With the outcome of the recent ‘Brexit’ referendum being a majority vote for Britain to leave the European Union, the question of what happens to the border between Northern Ireland and the Republic of Ireland has been raised. The majority of people in Northern Ireland voted to ‘remain’, except for a strong Loyalist vote for ‘leave’, in certain parts of Belfast.  The Democratic Unionist Party officially backed a vote to ‘leave’. Despite traditionally being a Eurosceptic party, Sinn Fein has seen this as an opportunity to call for the re-unification of Ireland and declared during the referendum campaign that a vote to ‘remain’ was in the interests of closer ties between the two Irelands.

The victory of the ‘leave’ campaign raises the possibility of an established border control system on the Irish border, with the task of heavily monitoring movement between an EU and a non-EU country. Other EU/non-EU borders, such as the border between Greece and Turkey, have become flashpoints on the periphery of ‘Fortress Europe’, particularly concerning the movement of potential ‘terrorists’ amongst those fleeing the war in Syria and Iraq, and some commentators have raised concerns about the Irish border becoming a similar flashpoint.

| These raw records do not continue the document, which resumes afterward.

-- ==== Sys2Proof/Laws/PerInstr.lean ====
section
/-! SUPPORT. A statement proved of each command: the word the encoder writes is one that the command's own row of the
opcode table selects (30_encoding.md R93). -/

namespace Sys2Proof.Laws.RowMatch

/-- The command's row of the opcode table selects its word. -/
def Statement (i : Instr) : Prop :=
  WellFormed i = true → ∃ row, opcodeTable[rowIndex i]? = some row ∧ row.selects (encode i) = true

theorem openSource : Statement .openSource := fun _ => ⟨_, rfl, by decide⟩

theorem closeSource : Statement .closeSource := fun _ => ⟨_, rfl, by decide⟩

/-- The mask of GETTILE's row leaves the level out, so its row selects the word of every level. -/
theorem getTile (level : Nat) : Statement (.getTile level) := by
  intro _
  refine ⟨_, rfl, ?_⟩
  have h : ∀ v : BitVec 8, Row.selects ⟨"GETTILE", 0xFFFFFF00, 0x03000000⟩ ((0x03 : BitVec 8) ++ (0 : BitVec 16) ++ v) = true := by
    decide
  exact h (BitVec.ofNat 8 level)

theorem getImageRect : Statement .getImageRect := fun _ => ⟨_, rfl, by decide⟩

theorem decode : Statement .decode := fun _ => ⟨_, rfl, by decide⟩

theorem frange : Statement .frange := fun _ => ⟨_, rfl, by decide⟩

theorem srange : Statement .srange := fun _ => ⟨_, rfl, by decide⟩

theorem tfill : Statement .tfill := fun _ => ⟨_, rfl, by decide⟩

theorem blkcopy : Statement .blkcopy := fun _ => ⟨_, rfl, by decide⟩

end Sys2Proof.Laws.RowMatch
end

During the conflict in Northern Ireland, the British, Northern Irish and Irish authorities were also concerned about this border, the movement of potential terrorists, and how travel across it would be monitored. The British were most concerned about potential terrorists crossing the border from the Republic into Northern Ireland and Northern Irish terror suspects fleeing to the South. As Henry Patterson has written, ‘the border was of major strategic importance to the IRA campaign’ and it preoccupied both the British and Irish governments. Throughout the 1970s, the British, as well as the Northern Irish government in Stormont and the Royal Ulster Constabulary (RUC), attempted a series of different tactics to prevent border crossings, starting with an explicitly militarised approach and moving to the experimentation with a more traditional immigration control system. It was not until the Anglo-Irish Agreements in the mid-1980s that the Irish border was effectively controlled from both the British and Irish sides.

Irish migration to Britain before the conflict

The Irish border was originally a contested boundary and its existence remains disputed in international law, as well as within the Irish Constitution. Since partition in the 1920s, the border between Northern Ireland and the Irish Free State had been porous, with relatively free movement on both sides of the border. After the creation of the Republic of Ireland in 1949, Irish citizens were placed in a special category by the UK authorities as ‘neither aliens nor subjects’ and were granted the right to enter, reside and work in the UK unrestricted. Kathleen Paul has estimated that this provision allowed an average of 50-60,000 Irish migrants per year to enter Britain between the late 1940s and the early 1960s.

Before the outbreak of the conflict in August 1969, the only republican activity seen across the border area in the post-war era was the short-lived ‘border campaigns’ of the Irish Republican Army (IRA) in the late 1950s and early 1960s. These border campaigns consisted of attacks on RUC barracks inside Northern Ireland and bombings of other government installations within the border area. In retaliation, hundreds of suspected IRA members were detained and gaoled in both Northern Ireland and the Republic of Ireland. These campaigns were, in general, viewed as tactically disastrous for the small organisation and in February 1962, the border campaign was called off. Until the arrival of British troops in 1969, the IRA’s militarism lay dormant and the border remained relatively peaceful.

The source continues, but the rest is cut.